何雨阳看着弟弟,心里百感交集,端起酒杯又喝了一杯,起身道:“我走了。”
“我送你。”何雨柱跟着站起来,把早已准备好的一个布包塞给他,“里面是点干粮和几件厚衣服,路上用得上。”
深夜的北京街头,一片死寂。
何雨柱骑着自行车,载着何雨阳往火车站赶,路灯昏黄的光拉长了两人的影子,一路无言,却胜过千言万语。
到了火车站,何雨柱帮哥哥拎着帆布包,看着他检票进站,直到身影消失在人群里,才转身默默离开。

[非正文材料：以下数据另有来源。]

-- ==== Sys2Proof/Certificates/Slice0/Obligations.lean ====
section
/-! DEFINITION. The statements for the provers: the meaning of every command as a whole, its own effect by the rules of the
spec, and the promises that hold of every step. -/

open Sys2Proof Sys2Proof.Machine

/-- A step runs the command at the front of the queue (README (the row's cut: a block with a queue of commands)). A step
with command c at the front of the queue is exec of c on the state with the rest of the queue. (The queue is the
model's own: log entry 2.) -/
def Obligations.StepTakesFront : Prop :=
  ∀ (c : Instr) (rest : List Instr) (s : State),
    step { s with pending := c :: rest } = exec c { s with pending := rest }

/-- An idle block only lets time pass (the model's choice, log entry 3) (The task's rule for an empty queue; log entry 3).
With nothing waiting, a step changes nothing but the clock, which moves one nanosecond. The spec does not speak of an
empty queue: DESIGN CHOICE, log entry 3. -/
def Obligations.IdleStep : Prop :=
  ∀ s : State, s.pending = [] → step s = .next { s with clk := s.clk + 1 }

/-- Every command completes and takes only itself from the queue (02 R36, 02 R43, 20 R525). From every state, exec of
every command answers a next state whose queue is the one before; so a step on a queue never stops the block and
removes exactly the front. (That a row whose condition is unmet changes nothing is the model's reading: log entry 4.) -/
def Obligations.EveryCommandCompletes : Prop :=
  (∀ (c : Instr) (s : State), ∃ t, exec c s = .next t ∧ t.pending = s.pending) ∧
  (∀ (c : Instr) (rest : List Instr) (s : State), s.pending = c :: rest → ∃ t, step s = .next t ∧ t.pending = rest)

/-- No step drives both gate outputs of a channel high (03 R61). From every state in which no channel has both gate
outputs high, a step leads to such a state, whatever the command. -/
def Obligations.GatesNeverBothHigh : Prop :=
  ∀ s t : State, s.gatesExclusive → step s = .next t → t.gatesExclusive

/-- Memory and stored parameters stay in canonical form (16 R428, 16 R432, 02 R52). From every state whose memory lists
rising addresses with no byte that an unlisted one reads as, and whose stored parameters are rising IDs with no value
equal to its default, every step leads to such a state. (The canonical form is the model's own.) -/
def Obligations.StoresStayCanonical : Prop :=
  ∀ s t : State, s.sys.mem.wf → s.host.params.wf → step s = .next t → t.sys.mem.wf ∧ t.host.params.wf

/-- A blown fuse is never cleared and the rollback count never falls (19 R507, 19 R508, 19 R513). No step clears a copy of
an option fuse or lowers the ROLLBACK count, from any state; and from every state in which a fuse is latched only when
a copy of it is blown, every step leads to such a state. -/
def Obligations.FusesBlowOneWay : Prop :=
  (∀ s t : State, step s = .next t → s.nv.sec.within t.nv.sec) ∧
  (∀ s t : State, s.nv.sec.honest → step s = .next t → t.nv.sec.honest)

/-- Time never runs back (13 R378, 13 R382, 13 R384). No step lowers elapsed time, and device time is not set back: it
counts from the same release with steps that do not fall, unless the D-die is in reset or has been released again. -/
def Obligations.TimeNeverRunsBack : Prop :=
  ∀ s t : State, step s = .next t → s.clk ≤ t.clk ∧ s.aged t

他知道,哥哥这一去,不知何时才能回来,或许,是再也回不来了。
火车一路南下,拥挤不堪,车厢里充斥着汗味和劣质烟草的味道。
何雨阳找了个靠窗的位置坐下,帽檐压得极低,尽量不与人对视。
沿途每到一个站点,都有穿着红袖章的人上车检查,他每次都提前把帆布包放在脚边,手紧紧攥着,心里捏着一把汗。
颠簸了三天三夜,火车终于抵达广州。
这座南方城市比北京多了几分烟火气,街头巷尾的粤语此起彼伏,空气中弥漫着潮湿的水汽和海鲜的腥味。
何雨阳按照商人的指示,找到了位于城郊的一处小客栈,接头的人是个皮肤黝黑的船家,操着一口半生不熟的普通话:“跟我走,半夜出发,别说话,别回头。”
他跟着船家穿过狭窄的街巷,来到珠江边的一个僻静码头。
夜色浓稠,江面上停泊着一艘小小的渔船,只能容纳五六个人。除了他,还有两个同样要去香港的人,都是神色紧张,互不说话。
船家检查完每个人的“路费”,把他们赶上船,叮嘱道:“躺下,别出声,遇到巡逻艇就别动。”
渔船悄悄驶离码头,融进漆黑的江面。江风带着寒意,吹得人瑟瑟发抖。
何雨阳躺在船舱里,听着江水拍打船身的声音,心里五味杂陈。
他想起了北京的四合院,想起了母亲的笑容,想起了弟弟的叮嘱,想起了那些他帮助过的人,也想起了这个动荡时代里的种种苦难。
不知过了多久,远处传来微弱的灯光,船家低声道:“快到了。”何雨阳慢慢坐起来,望着那片越来越亮的灯火,眼里泛起一丝微光。
那是香港的方向,是他逃离乱象、寻求新生的目的地。
渔船靠岸时,天刚蒙蒙亮。
何雨阳踩着湿漉漉的码头地面,看着眼前陌生的城市。
高楼林立,车水马龙,与北京的压抑截然不同。
他深吸一口气,空气中满是新鲜的气息,带着自由与希望的味道。
他拎着简单的帆布包,转身望了一眼北方的方向,心里默念:“娘,老弟,等我站稳了,就接你们过来。”然后,他毅然转身,融入了人流之中。
1971年的这场南迁,是何雨阳在时代洪流中的一次勇敢逃离,也是他人生的全新开始。
北京的阴霾渐渐远去,香港的晨光洒在他身上,照亮了他未来的路。
而远在北京的何雨柱,还在默默守护着家人和四合院,等待着与哥哥重逢的那一天。